Everything familiar seemed to have gone a long way away and Mark didn’t like it very much. He liked a bit of friendly noise in the morning, the wireless going and screen doors slamming and hens squawking down the yard and dogs barking and the clatter of milk bottles and men’s voices from the dairy depot across the road. He liked the world to be alive and kicking.
He didn’t like churches or the silent minute on Anzac Day. He didn’t like hospitals or rubbish tips or places where people were quiet or in pain. He didn’t much like standing near the aeroplane, either, with that thick, slow oil bleeding from it and dripping into the sand, even though there were things lying round that were as good as pirates’ treasure; interesting looking bits of aeroplane, metal tabs with important printing on, and instruments worth lots and lots of money. If a fella owned an instrument like one
of these his mates would come from miles and miles around to have a look at it, but maybe Gerald wouldn’t like it if he took one. Or that blooming old Carol either. They’d call him a thief, probably, and take it off him. Maybe Bruce would, too, because Bruce hadn’t been very nice to him either.
Mark looked up the beach to where they were lying; still sprawling there, all of them. Fancy not waking up. But it was the same at home. No one woke up there either until the day was half done.
Mark scowled at them and would have gone up and yelled ‘Wakey, wakey,’ except that he had lost confidence. His skin was pretty thick, but not so thick that their impatience and crossness with him had failed to get through. But Colin was different, of course. Colin was his brother. Colin knocked him about more than anyone, but Colin was different just the same. A fella could take from his family things he would never take from anyone else. Yeh; but he didn’t want to go, somehow, not even to Colin.
He mooched off along the sand, digging his toes in, taking a meandering path from stone to stone, from shell to shell, even from one bit of wreckage to another, sometimes scratching himself, sometimes belching magnificently. (At school his belch was famous.) He had a very empty tummy and it rumbled and bubbled and he got to thinking about breakfast and eyed off a couple of cheeky-looking seagulls. Maybe a seagull cooking on the spit would make some sort of a beginning to the day!

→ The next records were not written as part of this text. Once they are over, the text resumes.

/-- The engines hold every exposure that line `n` needs (R193). -/
def State.inputsIn (s : State) (n : Nat) : Bool :=
  decide (n + s.lat < s.decidedTop) &&
    (let p := maxN ((s.prod.placed.filter (fun m => decide (m ≤ n + s.lat))).map (· + 1))
     p = 0 || s.span.all (fun i => match (s.eng i).recs with
       | x :: _ => decide (p ≤ x.k + 1)
       | [] => false))

/-- The next output line: lines whose own exposure was not placed are not produced (R196). -/
def State.lineNext (s : State) : Option Nat := (s.prod.placed.filter (fun n => decide (s.nextOut ≤ n))).min?

/-- Line `n` is not to be produced: it lies beyond the job's last line, or above a seal whose recapture is still to come
(11_reseam.md R299, 01_system_overview.md R22). -/
def State.beyond (s : State) (n : Nat) : Bool :=
  (s.job.lineCount ≠ 0 && decide (s.job.lineCount ≤ n)) || s.prod.sealNext.any (fun l => decide (l ≤ n))

/-- The job's lines are produced in the present state. -/
def State.producing (s : State) : Bool := s.op.inJob && s.op ≠ .armed && s.prod.n0.isSome

/-- The tiles whose engines own an invalid column (R196). -/
def invalidTiles (first : Nat) : List (List ColPx) → List Nat
  | [] => []
  | c :: l => if c.any ColPx.inv then first :: invalidTiles (first + 1) l else invalidTiles (first + 1) l

/-- The tile-validity mask (R250). -/
def maskOf (tiles : List Nat) : List Byte :=
  (List.range 64).map (fun b => BitVec.ofNat 8 (sumN ((List.range 8).map (fun k => if tiles.contains (8 * b + k) then 2 ^ k else 0))))

/-- The image bits of line `n` but for the summary bits, as bits 48 up of the pennant word (R247). -/
def State.imageBits (s : State) (n flags : Nat) (invalid : Bool) : Nat :=
  let gap := match s.prod.last with
    | some l => decide (n ≠ l + 1)
    | none => decide (n ≠ s.prime)
  let unver := (List.range 256).any (fun d => s.sectInSpan d && s.unverified d)
  b2n (s.prod.reseam = some n) + 2 * b2n gap + 8 * b2n (bitAt flags 1) + 16 * b2n (bitAt flags 2) + 32 * b2n unver
    + 64 * b2n (bitAt flags 3) + 128 * b2n invalid + 256 * b2n (s.prod.marked.contains n)

/-- Analytics of every span engine over a line (R251 to R259), and the line's tree packet (R266). -/
def State.lineParts (s : State) (n : Nat) (counted : Bool) (tiles : List (List ColPx)) : State × Part :=
  (mapIdxFrom (fun k c => (s.job.first + k, c)) 0 tiles).foldl (fun (a : State × Part) e =>
    let r := a.1.engineLine e.1 n counted e.2
    let p := r.2
    (r.1, ⟨min (2 ^ 32 - 1) (a.2.sum + p.sum), a.2.cnt + p.cnt, Nat.lor a.2.evt p.evt, a.2.recs ++ p.recs, a.2.blocks + p.blocks,
      a.2.flagged + p.flagged⟩)) (s, ⟨0, 0, 0, [], 0, 0⟩)

/-- The tree packet of a line (R266), with the settings that hold for it (R268). -/
def State.treeOf (s : State) (n : Nat) (p : Part) (bits : Nat) (tiles : List Nat) (inv : List Nat) (ks : List KernelIn)
    (bankOk counted : Bool) : Tree :=
  ⟨n, p.sum, p.cnt, p.evt, bits, minND (2 ^ 24 - 1) inv, maxN inv, tiles.length, p.blocks, p.flagged, ks, p.recs, bankOk, counted,
    s.bandCfg, s.refRowOf n⟩

/-- Output line `n` produced (R193, R196, R239, R243, R247). -/
def State.produceLine (s : State) (n : Nat) : State :=
  let s := s.span.foldl (fun s i => s.fillBefore i (n + s.lat + 1)) s
  let (cols, s) := s.lineCols n
  let tiles := mapIdxFrom (fun k (c : List Col) => c.map (s.colour (s.job.first + k))) 0
    ((List.range s.job.count).map (fun k => (cols.drop (480 * k)).take 480))
  let all := tiles.flatten
  let s := s.count F.PIPE_CMX_CLAMP_CNT_COUNT 0 (sumN (all.map (·.clamps)))
  let bad := invalidTiles s.job.first tiles
  let inv := (indicesWhere ColPx.inv 0 all).map (· + 480 * s.job.first)
  let flags := all.foldl (fun a c => Nat.lor a c.fl) 0
  let bits := s.imageBits n flags (!bad.isEmpty)
  let counted := decide (s.prod.analysed ≤ n)
  let (s, part) := s.lineParts n counted tiles
  let bankOk := flags / 16 % 4 = s.fld F.PIPE_BANK_STATUS_ACTIVE + 1
  let s := s.span.foldl (fun s i => s.modEng i (fun e => { e with invalidLast := bad.contains i, watch := none })) s
  let s := s.makeRoom n
  let ks := if s.kernelRuns then mapIdxFrom (fun k c => s.kernelIn (s.job.first + k) n c) 0 tiles else []
  let tree := s.prod.tree ++ [s.treeOf n part (bits / 8 % 64) bad inv ks bankOk counted]
  let prod : Produce := { s.prod with tree := tree, next := n + 1, firstOut := some (s.prod.firstOut.getD n), last := some n,
                                      made := (n :: s.prod.made).take 64,
                                      analysed := max s.prod.analysed (n + 1),
                                      reseam := if s.prod.reseam = some n then none else s.prod.reseam }
  let s : State := { s with prod := prod }
  let s := s.rends.foldl (fun s m => s.addBin m n ⟨n, s.rendSums m all, bits * 2 ^ 48, maskOf bad⟩) s
  let aux := bitsOf (bits * 2 ^ 48) 51 6
  let s := { s with prod := { s.prod with takeover := s.prod.takeover.map (fun (t : Nat × Nat × Nat) => (t.1, t.2.1, Nat.lor t.2.2 aux)) } }
  s.statsDone false

/-- The next output line produced, when its inputs are in (R193). -/
def State.lineReady (s : State) : State :=
  match s.lineNext with
  | some n => if s.producing && !s.beyond n && s.inputsIn n then ((s.produceLine n).pruneElastic).noteFill else s
  | none => s

/-- The verdict unit takes the oldest tree packet (R257, R261 to R264), and the summary bits join the line (R247). -/
def State.verdictLine (s : State) : State :=
  match s.prod.tree with
  | [] => s
  | x :: rest =>
    let s := { s with prod := { s.prod with tree := rest } }
    let (s, r1, on1) := s.bandTest x
    let (s, r2, on2) := s.spanTest x
    let (s, r3, on3) := s.refTest x
    let spanActive := s.ana.spanInv || s.ana.refMiss
    let onset := Nat.lor (x.evt % 32) (2 * b2n on1 + 16 * b2n (on2 || on3))
    let active := Nat.lor (x.evt / 256 % 32) (2 * b2n s.ana.band + 16 * b2n spanActive)
    let both := Nat.lor onset active
    let sumBits := b2n (bitAt both 0 || bitAt both 2) + 2 * b2n (bitAt both 1) + 4 * b2n (bitAt both 3 || bitAt both 4)
    let add := fun (p : Nat) => Nat.lor p (sumBits * 2 ^ 57)
    let covers := fun (n m : Nat) => decide (n ≤ x.line) && decide (x.line < n + s.binY m)
    let elastic := s.prod.elastic.map (fun (l : OutLine) => if covers l.n l.rend then { l with pennant := add l.pennant } else l)
    let bins := s.prod.bins.map (fun (b : Bin) =>
      { b with members := b.members.map (fun (y : Member) => if y.line = x.line then { y with bits := add y.bits } else y) })
    let s := { s with prod := { s.prod with elastic := elastic, bins := bins } }
    let (recs, left) := collectRecs x.line (x.records ++ r1 ++ r2 ++ r3)
    let s := s.count F.ANA_MERGED_CNT_COUNT 0 left
    let s := (recs.foldl State.pushVerdict s).drivePins onset active
    s.kernelPass x

end Sys2Proof.Machine
end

He tried to run one down, but it took off and flew away. He tried aiming rocks at others but their flight was too nimble. So he called them a few names and pulled on his hair in irritation, an unconscious mannerism borrowed from his mother, and looked back to where the Egret was. No one was sitting up; no one was awake; or at least he didn’t think so. The light wasn’t good, but not so bad that a fella couldn’t see a few hundred yards.
He trudged on a bit farther, farther away from them, then stopped quite suddenly, quite breathlessly.
Mark didn’t actually feel sick, but almost. There was a heavy thud of his heart that seemed to strike at his insides from all directions.